In a morning press conference, President Barack Obama rounded out the team that will play a big hand in revamping financial services regulation over the next several years.
As expected, he nominated Mary Schapiro, the head of the Financial Industry Reglulatory Authority (FINRA), the industry?? self-regulatory body, to head the Securities & Exchange Commission. He named Gary Gensler, the former undersecretary of the Treasury for Domestic Finance in the last two years of the Clinton Administration and a long-time Goldman Sachs executive, to head the Commodity Futures Trade Commission, which has jurisdiction over much of the regulated derivatives market. After leaving Treasury, he was a top adviser to Senator Paul Sarbanes and was one of the key authors of the Sarbanes-Oxley legislation, passed in the wake of the accounting scandals of the early 2000s to bring greater oversight to financial reporting and governance.
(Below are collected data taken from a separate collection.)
/-- WRITE in its general form is the write of the table it names, with every field at its offset in the image, most
significant byte first, and its presence bit in byte 0; what a yes/no byte other than 0 and 1 means is left open (log
entry 12). Spare bits of a mask byte are ignored, which is the model's reading (log entry 8), and so are the clip places
of an EVENT image beyond its list, which is the model's choice (log entry 44). A WRITE of INLANE at class 0 stores the clamped loss timeout. SLOT, LOG, PART and unknown table codes are
refused BAD_TABLE, an area of another length BAD_FIELD, and an index beyond the table BAD_INDEX, with nothing changed. -/
def Obligations.WriteDecodesTheImage : Prop :=
  ∀ (x : Ctx) (i : Nat) (bs : List Byte) (s : State),
    let b : Nat → Nat := fun j => (bs.getD j 0).toNat
    (bs.length = 16 → b 1 = 0 → exec (.write x 0 i bs) s = exec (.routeWriteFree x i (b 11)) s) ∧
    (bs.length = 16 → b 1 = 1 → exec (.write x 0 i bs) s = exec (.routeWriteActive x i
      { inLane := b 2, inTag := b 3 * 256 + b 4, outLane := b 5, outTag := b 6 * 256 + b 7
        allotment := b 8 * 256 + b 9, service := if b 0 % 2 = 1 then some (b 10) else none, guard := b 11 }) s) ∧
    let b2 : Nat → Nat := fun j => b j * 256 + b (j + 1)
    let b3 : Nat → Nat := fun j => b2 j * 256 + b (j + 2)
    let b4 : Nat → Nat := fun j => b3 j * 256 + b (j + 3)
    let stamp : Nat → Stamp := fun j => BitVec.ofNat 36 (b4 j * 256 + b (j + 4))
    (bs.length = 80 → exec (.write x 1 i bs) s = exec (.serviceWrite x i (b 30)
      { unitInt := b3 1, unitFrac := b2 4, preroll := b4 6, exitWindow := b4 10, returnWindow := b4 14
        seamTolerance := b3 18, leadLimit := b3 21, lateLimit := b3 24
        lossClip := if b 0 % 2 = 1 then some (b2 27) else none, guard := b 29 }) s) ∧
    (bs.length = 80 → exec (.write x 2 i bs) s = exec (.eventWrite x i
      { state := b 1, service := b 2, trigger := b 3, s := if b 0 % 2 = 1 then some (stamp 4) else none
        duration := if b 0 / 2 % 2 = 1 then some (b4 9 * 256 + b 13) else none, clipCount := b 14
        clips := (List.range (min (b 14) 8)).map (fun j => b2 (15 + 2 * j)), force := decide (b 31 % 2 = 1)
        rehearse := decide (b 31 / 2 % 2 = 1), guard := b 32 }) s) ∧
    (bs.length = 24 → exec (.write x 3 i bs) s = exec (.clipWrite x i
      { state := b 0, window := b 1, offset := b4 2, length := b3 6, c0 := stamp 9, cEnd := stamp 14
        trim := if b2 19 < 32768 then (b2 19 : Int) else (b2 19 : Int) - 65536, guard := b 21 }) s) ∧
    (bs.length = 12 → b 9 = 0 ∨ b 9 = 1 → exec (.write x 4 i bs) s = exec (.windowWrite x i
      { base := (((b 0 * 256 + b 1) * 256 + b 2) * 256 + b 3) * 256 + b 4
        length := ((b 5 * 256 + b 6) * 256 + b 7) * 256 + b 8, enabled := decide (b 9 = 1), guard := b 10 }) s) ∧
    (bs.length = 24 → b 13 = 0 ∨ b 13 = 1 → exec (.write x 6 i bs) s = exec (.alertWrite x i
      { priority := if b 0 % 2 = 1 then some (b 1) else none, group := BitVec.ofNat 64 (b4 2 * 4294967296 + b4 6)
        clip := b2 10, leaseCode := b 12, masked := decide (b 13 = 1), guard := b 23 }) s) ∧
    (bs.length = 16 → exec (.write x 7 i bs) s = exec (.counterWrite x i
      { source := ⟨b 0, b 1⟩, gate := ⟨b 2, b 3⟩, reload := b 4 * 256 + b 5, mode := b 8, target := ⟨b 9, b 10⟩
        guard := b 12 }) s) ∧
    (bs.length = 8 → exec (.write x 8 i bs) s = exec (.cuelineWrite x i
      { direction := b 0, edge := b 1, debounce := b 2, tally := ⟨b 3, b 4⟩, guard := b 7 }) s) ∧
    (bs.length = 20 → b 1 = 0 ∨ b 1 = 1 → exec (.write x 9 i bs) s = exec (.channelWrite x i
      { enabled := decide (b 1 = 1), inLane := b 2, inTag := b 3 * 256 + b 4, respLane := b 5
        respTag := b 6 * 256 + b 7, bound := b 8 }) s) ∧
    (bs.length = 8 → exec (.write x 10 i bs) s = exec (.inlaneWrite x i (b 1 * 256 + b 2)) s) ∧
    (∀ n : InLaneId, bs.length = 8 → x.cls = 0 → exec (.write x 10 n.val bs) s = .next ({ s with
      inLanes := s.inLanes.put n { s.inLane n with timeout := max 10 (min (b 1 * 256 + b 2) 1000) }
      }.codeAnswered .ok)) ∧
    (bs.length = 12 → exec (.write x 11 i bs) s = exec (.outlaneWrite x i (b 0 * 256 + b 1)) s) ∧
    (bs.length = 8 → b 0 = 0 ∨ b 0 = 1 → exec (.write x 12 i bs) s = exec (.storeWrite x i
      { fast := decide (b 0 = 1), tenureLimit := b 1, gap := b 2, dutyLimit := b 3 }) s) ∧
    (∀ code, code = 5 ∨ 13 ≤ code → exec (.write x code i bs) s = .next (s.codeAnswered .badTable)) ∧
    (∀ t : Table, t.writable = true → t.entries s ≤ i →
      exec (.write x (Table.code t) i bs) s = .next (s.codeAnswered .badIndex)) ∧
    (∀ t : Table, t.writable = true → i < t.entries s → bs.length ≠ t.imageBytes →
      exec (.write x (Table.code t) i bs) s = .next (s.codeAnswered .badField))

/-! ### Writes -/

/-- An EVENT write that passes the checks loads a FREE record as SCHEDULED, with the nominal duration given or taken
from its clips. A TIME event, after the preroll, at most 2^34 ticks off, and apart from every span in its service's
list, is put in the list by the offset of its splice time; a CUE event joins no list. -/
def Obligations.EventWriteLoads : Prop :=
  ∀ (x : Ctx) (e : EventId) (v : SvcId) (l : List ClipId) (nominal : Nat) (w : EventImg) (s : State),
    (s.event e).state = .free → w.state = 1 → w.service = v.val → (s.svc v).state ≠ .off →
    w.clips = l.map Fin.val → w.clipCount = l.length → 1 ≤ l.length → l.length ≤ 8 →
    (∀ c ∈ l, (s.clip c).state = .loaded) →
    ((w.duration = some nominal ∧ 10000 ≤ nominal) ∨ (w.duration = none ∧
      nominal = (feedTotal (s.svc v).cfg.unitInt (s.svc v).cfg.unitFrac (l.map s.clip)).toNat)) →
    nominal ≤ 2 ^ 34 →
    let stored : Trigger → Option Stamp → Event := fun trigger splice =>
      { state := .scheduled, service := v, trigger := trigger, s := splice, duration := w.duration, clips := l
        force := w.force, rehearse := w.rehearse, guard := max x.cls (Fin.ofNat 4 (min w.guard 3)), nominal := nominal
        outcome := none, flags := {}, slot := none, px := none, tr := none, retPs := none, seam := none
        inserted := 0, shed := 0 }
    (w.trigger = 1 → exec (.eventWrite x e.val w) s =
      .next ({ s with events := s.events.put e (stored .cue none) }.codeAnswered .ok)) ∧
    (∀ splice last : Stamp, w.trigger = 0 → w.s = some splice → (s.svc v).lastPs = some last →
      splice ≠ last + BitVec.ofNat 36 (s.svc v).cfg.preroll →
      (splice - (last + BitVec.ofNat 36 (s.svc v).cfg.preroll)).toNat < 2 ^ 35 →
      (splice - last).toNat ≤ 2 ^ 34 →
      let ends : Stamp → Nat → Int := fun a n =>
        (a - last).toInt + ((n + (s.svc v).cfg.exitWindow + (s.svc v).cfg.returnWindow : Nat) : Int)
      (∀ y ∈ s.list v, ∀ other, (s.event y).s = some other →
        ends splice nominal ≤ (other - last).toInt ∨ ends other (s.event y).nominal ≤ (splice - last).toInt) →
      ∃ before after, s.list v = before ++ after ∧
        (∀ y ∈ before, ∀ other, (s.event y).s = some other → (other - last).toInt ≤ (splice - last).toInt) ∧
        (∀ y other, after.head? = some y → (s.event y).s = some other →
          (splice - last).toInt < (other - last).toInt) ∧
        exec (.eventWrite x e.val w) s = .next ({ s with
          events := s.events.put e (stored .time (some splice))
          sched := s.sched.put v (before ++ e :: after) }.codeAnswered .ok))

/-- A CLIP write that passes the checks loads or frees an unlocked record, and is refused BUSY while a CUEING or ACTIVE
event names the clip or a slot that is not FREE reads it. A WINDOW write stores base, length and enable while no clip of
the window is read and every LOADED one fits. -/
def Obligations.ClipAndWindowWritesStore : Prop :=
  ∀ (x : Ctx) (s : State),
    (∀ (c : ClipId) (w : ClipImg), (s.clip c).state = .free ∨ x.cls ≤ (s.clip c).guard →
      let locked := (∃ e, ((s.event e).state = .cueing ∨ (s.event e).state = .active) ∧ c ∈ (s.event e).clips) ∨
        ∃ k, (s.slot k).owner.isSome ∧ ((s.slot k).clips = .looped c ∨ ∃ l, (s.slot k).clips = .list l ∧ c ∈ l)
      let guard := max x.cls (Fin.ofNat 4 (min w.guard 3))
      (locked → exec (.clipWrite x c.val w) s = .next (s.codeAnswered .busy)) ∧
      (¬locked → w.state = 0 → exec (.clipWrite x c.val w) s = .next ({ s with
        clips := s.clips.put c
          { state := .free, window := 0, offset := 0, length := 1, c0 := 0, cEnd := 0, trim := 0, guard := guard }
        }.codeAnswered .ok)) ∧
      (∀ k : WindowId, ¬locked → w.state = 1 → w.window = k.val → w.offset % 256 = 0 →
        w.offset < (s.window k).length → 1 ≤ w.length → w.length ≤ 2 ^ 23 → -16384 ≤ w.trim → w.trim ≤ 16383 →
        (w.cEnd - w.c0).toNat < 2 ^ 35 → w.length * 256 ≤ (s.window k).length →
        exec (.clipWrite x c.val w) s = .next ({ s with
          clips := s.clips.put c
            { state := .loaded, window := k, offset := w.offset, length := w.length, c0 := w.c0, cEnd := w.cEnd
              trim := w.trim, guard := guard } }.codeAnswered .ok))) ∧
    (∀ (k : WindowId) (j : Nat) (w : WindowImg), x.cls ≤ (s.window k).guard →
      20 ≤ j → j ≤ 31 → w.length = 2 ^ j → w.base % w.length = 0 → w.base + w.length ≤ 2 ^ 36 →
      (∀ c, (s.clip c).state = .loaded → (s.clip c).window = k →
        (s.clip c).offset < w.length ∧ (s.clip c).length * 256 ≤ w.length ∧
        ∀ i, (s.slot i).owner = none ∨
          ((s.slot i).clips ≠ .looped c ∧ ∀ l, (s.slot i).clips = .list l → c ∉ l)) →
      exec (.windowWrite x k.val w) s = .next ({ s with
        windows := s.windows.put k
          { base := BitVec.ofNat 36 w.base, length := w.length, enabled := w.enabled
            guard := max x.cls (Fin.ofNat 4 (min w.guard 3)) } }.codeAnswered .ok))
During the primaries, Gensler was a top economic adviser to Hillary Clinton, then switched to Team Obama for the general election. One of his key tasks there: building up an extensive network of business executives who threw their support ?both money and advice — to the President-elect. The public backing of such top executives as Warren Buffett and Google’s Eric Schmidt was seen as key to damping down concerns from other executives about whether Obama would be too liberal or too protectionist, and take positions on trade or other areas that might be harmful to business.
Gensler and Schapiro will undoubtedly be working closely together: They both will sit on the President's Working Group on Financial Markets, which will likely be the proving ground for one of the big issues the new administration faces as it tried to create a more effective regulatory regime: whether to merge the two agencies, as many in the investment community believe is needed. A blueprint for regulatory reform issued by Treasury Secretary Hank Paulson earlier this year called for the two to be joined so that the same regulators can look at derivatives and equities markets as a whole.
Both agencies have come under severe criticism in the wake of the financial meltdown. The SEC, particularly given recent revelations of its failure to spot trouble at the investment firm run by Bernard Madoff, is widely seen as needing an overhaul. The CFTC, in the meantime, has done little to rein in the largely unregulated trading in derivatives that have been a core problem in the crisis (though at least some of that blame lies with Congress, which exempted huge swaths of the derivatives market from regulation altogether); indeed, along with its members, it has often fought off efforts to force more controls on derivatives trading.
That's one reason Wall Street has backed keeping the agency separate from the SEC -- and one reason that Team Obama is likely to disagree. Still, sorting through the new regulatory policies for their own sake, never mind the turf battles, will not be simple. Schapiro and Gensler have plenty of work ahead of them -- and if they succeed, one of them could be out of a job by the time they finish.
Obama also named adviser Dan Tarullo to an open spot on the Federal Reserve Board, a perch from which he, too, will likely play a big role in revamping the regulatory system. A Georgetown law professor and well-known expert in international law and economics who was responsible for coordinating international economic policy under Clinton, Tarullo has been advising Obama on trade and other economic issues since early in the campaign.
He was widely rumored to be a candidate to be Obama's Trade Representative, but he also recently wrote a book on international financial regulation, Banking on Basel, in which he argued for the need to dramatically transform the regulation and supervision of financial institutions. More background that will come in very handy in the debates ahead.